-- ==== Sys2Proof/Laws/Completion.lean ====
section
/-! SUPPORT. What a completion can do, said once (R10, R32, R123): it raises an error and changes nothing but the
record of it, or it commits the one destination of its command. Later proofs cite `exec_cases`. -/

namespace Sys2Proof.Machine

open Sys2Proof.Config (CurvePoint)

/-! ## The ways a command ends -/

@[simp] theorem complete_error (s : State) (e : CmdError) : s.complete (.error e) = s.raise e := rfl

@[simp] theorem complete_ok (s t : State) : s.complete (.ok t) = t.retire 0 := rfl

/-- No error has code 0, so ERR tells an error from success (R116). -/
theorem code_ne_zero (e : CmdError) : e.code ≠ 0 := by cases e <;> decide

/-- Error codes are at most 4 (R116). -/
theorem code_le (e : CmdError) : e.code.toNat ≤ 4 := by cases e <;> decide

/-- Two errors with one code are one error (R116). -/
theorem code_inj {e e' : CmdError} (h : e.code = e'.code) : e = e' := by
  cases e <;> cases e' <;> first | rfl | exact absurd h (by decide)

/-- Raising an error changes STATUS, LASTCMD and the latch alone (R123). -/
theorem failed_raise (s : State) (e : CmdError) : Failed s (s.raise e) e where
  ended := ⟨rfl, rfl, by cases e <;> rfl, rfl, rfl, rfl, rfl, fun w h => by simp [State.pendingWord, h]⟩
  scalars r := by simp
  points r := by simp
  encoding := ⟨rfl, rfl⟩
  outside := ⟨rfl, rfl⟩

/-- Retiring a state that differs from `s` in destinations alone ends `s`'s command with success (R32). -/
theorem ended_retire {s t : State} (hovr : t.ovr = s.ovr) (hie : t.ie = s.ie) (hcmdq : t.cmdq = s.cmdq) :
    Ended s (t.retire 0) 0 :=
  ⟨rfl, rfl, rfl, rfl, hovr, hie, rfl, fun w h => by simp [State.pendingWord, hcmdq, h]⟩

/-- Committing a scalar result (R79). -/
theorem wroteScalar_retire (s : State) (d : SReg) (v : Scalar) :
    WroteScalar s ((s.writeS d v).retire 0) d v.toNat where
  ended := ended_retire (by simp) (by simp) (by simp)
  value := by simp
  others r h := by simp [readS_writeS_other s h]
  points r := by simp
  encoding := by simp [SameEncoding]
  outside := by simp [SameOutside]

/-- Committing a point result (R99, R101, R103, R111). -/
theorem wrotePoint_retire (s : State) {d : PReg} (hd : d.isDest = true) (Q : CurvePoint) :
    WrotePoint s ((s.writeP d Q).retire 0) d Q where
  ended := ended_retire (by simp) (by simp) (by simp)
  value := by simp [readP_writeP_same s hd]
  others r h := by simp [readP_writeP_other s h]
  scalars r := by simp
  encoding := by simp [SameEncoding]
  outside := by simp [SameOutside]

/-- Committing an encoding (R107). -/
theorem wroteEncoding_retire (s : State) (e : Vector Byte 65) (len : BitVec 7) :
    WroteEncoding s (({ s with ebuf := e, elen := len } : State).retire 0) e.toList len.toNat where
  ended := ended_retire rfl rfl rfl
  bytes := rfl
  len := rfl
  scalars r := by cases r <;> rfl
  points r := by cases r <;> rfl
  outside := ⟨rfl, rfl⟩

/-! ## Sources and results -/

theorem sourceP_empty {s : State} {i : PReg} (h : s.readP i = .empty) :
    s.sourceP i = .error .invalidPoint := by simp [State.sourceP, h]

theorem sourceP_point {s : State} {i : PReg} {Q : CurvePoint} (h : s.readP i = .point Q) :
    s.sourceP i = .ok Q := by simp [State.sourceP, h]

@[simp] theorem resultP_infinity (s : State) (d : PReg) : s.resultP d .infinity = .error .pointAtInfinity := rfl

@[simp] theorem resultP_affine (s : State) (d : PReg) (P : CurvePoint) :
    s.resultP d (.affine P) = .ok (s.writeP d P) := rfl

theorem withDest_of_isDest {d : PReg} (h : d.isDest = true) (r : Except CmdError State) : withDest d r = r := by
  simp [withDest, h]

@[simp] theorem withDest_p0 (r : Except CmdError State) : withDest .p0 r = .error .invalidCommand := rfl

/-! ## The inversion lemma -/

/-- The pseudocode a command runs (R31). -/
def body : Instr → State → Except CmdError State
  | .sadd d a b, s => saddBody d a b s
  | .pdbl d a, s => withDest d (pdblBody d a s)
  | .padd d a b, s => withDest d (paddBody d a b s)
  | .pmul d a b, s => withDest d (pmulBody d a b s)
  | .pcomp a f, s => pcompBody a f s
  | .pdec d f, s => withDest d (pdecBody d f s)

/-- Every command completes with what its pseudocode ends in. -/
theorem exec_eq (i : Instr) (s : State) : exec i s = .next (s.complete (body i s)) := by cases i <;> rfl

/-- What a command's pseudocode can end in: an error, or its one destination written. -/
def BodyResult (i : Instr) (s : State) (r : Except CmdError State) : Prop :=
  (∃ e, r = .error e) ∨
  (∃ d v, destS i = some d ∧ r = .ok (s.writeS d v)) ∨
  (∃ d Q, destP i = some d ∧ d.isDest = true ∧ r = .ok (s.writeP d Q)) ∨
  (∃ e n, writesEncoding i = true ∧ r = .ok { s with ebuf := e, elen := n })

/-- A point result is an error or a write of the destination. -/
theorem resultP_cases (s : State) (d : PReg) (R : GroupElt) :
    (∃ e, s.resultP d R = .error e) ∨ ∃ Q, s.resultP d R = .ok (s.writeP d Q) := by
  cases R with
  | infinity => exact .inl ⟨_, rfl⟩
  | affine P => exact .inr ⟨P, rfl⟩

/-- A guarded point body is an error or a write of a destination that is not P0. -/
theorem withDest_cases {i : Instr} {d : PReg} {s : State} {r : Except CmdError State} (hd : destP i = some d)
    (h : (∃ e, r = .error e) ∨ ∃ Q, r = .ok (s.writeP d Q)) : BodyResult i s (withDest d r) := by
  cases hdest : d.isDest with
  | false => exact .inl ⟨_, by rw [withDest, hdest]; rfl⟩
  | true =>
    rw [withDest_of_isDest hdest]
    rcases h with h | ⟨Q, h⟩
    · exact .inl h
    · exact .inr (.inr (.inl ⟨d, Q, hd, hdest, h⟩))

/-- Every command's pseudocode ends in an error or in its one destination written. -/
theorem body_cases (i : Instr) (s : State) : BodyResult i s (body i s) := by
  cases i with
  | sadd d a b =>
    simp only [body, saddBody]
    split
    · exact .inl ⟨_, rfl⟩
    · exact .inr (.inl ⟨d, _, rfl, rfl⟩)
  | pdbl d a =>
    refine withDest_cases rfl ?_
    simp only [pdblBody]
    split
    · exact .inl ⟨_, rfl⟩
    · exact resultP_cases ..
  | padd d a b =>
    refine withDest_cases rfl ?_
    simp only [paddBody]
    split
    · exact .inl ⟨_, rfl⟩
    · split
      · exact .inl ⟨_, rfl⟩
      · exact resultP_cases ..
  | pmul d a b =>
    refine withDest_cases rfl ?_
    simp only [pmulBody]
    split
    · exact .inl ⟨_, rfl⟩
    · exact resultP_cases ..
  | pcomp a f =>
    simp only [body, pcompBody]
    split
    · exact .inl ⟨_, rfl⟩
    · exact .inr (.inr (.inr ⟨_, _, rfl, rfl⟩))
  | pdec d f =>
    refine withDest_cases rfl ?_
    simp only [pdecBody]
    split
    · exact .inl ⟨_, rfl⟩
    · split
      · exact .inl ⟨_, rfl⟩
      · exact .inr ⟨_, rfl⟩

/-- Everything a command's completion can do: fail, or write its one destination. -/
theorem exec_cases (i : Instr) (s : State) : ∃ t, exec i s = .next t ∧
    ((∃ e, t = s.raise e ∧ body i s = .error e) ∨
      (∃ d v, destS i = some d ∧ t = (s.writeS d v).retire 0) ∨
      (∃ d Q, destP i = some d ∧ d.isDest = true ∧ t = (s.writeP d Q).retire 0) ∨
      (∃ e n, writesEncoding i = true ∧ t = ({ s with ebuf := e, elen := n } : State).retire 0)) := by
  refine ⟨_, exec_eq i s, ?_⟩
  rcases body_cases i s with ⟨e, h⟩ | ⟨d, v, hd, h⟩ | ⟨d, Q, hd, hdest, h⟩ | ⟨e, n, hw, h⟩
  · exact .inl ⟨e, by rw [h, complete_error], h⟩
  · exact .inr (.inl ⟨d, v, hd, by rw [h, complete_ok]⟩)
  · exact .inr (.inr (.inl ⟨d, Q, hd, hdest, by rw [h, complete_ok]⟩))
  · exact .inr (.inr (.inr ⟨e, n, hw, by rw [h, complete_ok]⟩))

/-- A command whose pseudocode ends in an error fails with it. -/
theorem exec_failed {i : Instr} {s : State} {e : CmdError} (h : body i s = .error e) :
    ∃ t, exec i s = .next t ∧ Failed s t e :=
  ⟨s.raise e, by rw [exec_eq, h, complete_error], failed_raise s e⟩

/-- A command whose pseudocode writes a point register succeeds with it. -/
theorem exec_wrotePoint {i : Instr} {s : State} {d : PReg} {Q : CurvePoint} (hd : d.isDest = true)
    (h : body i s = .ok (s.writeP d Q)) : ∃ t, exec i s = .next t ∧ WrotePoint s t d Q :=
  ⟨_, by rw [exec_eq, h, complete_ok], wrotePoint_retire s hd Q⟩

end Sys2Proof.Machine
end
-- -- --
Instructions to follow =>
Within the entries, find all lines holding "that" and copy each one.

Task output =>
/-- Retiring a state that differs from `s` in destinations alone ends `s`'s command with success (R32). -/
/-- A guarded point body is an error or a write of a destination that is not P0. -/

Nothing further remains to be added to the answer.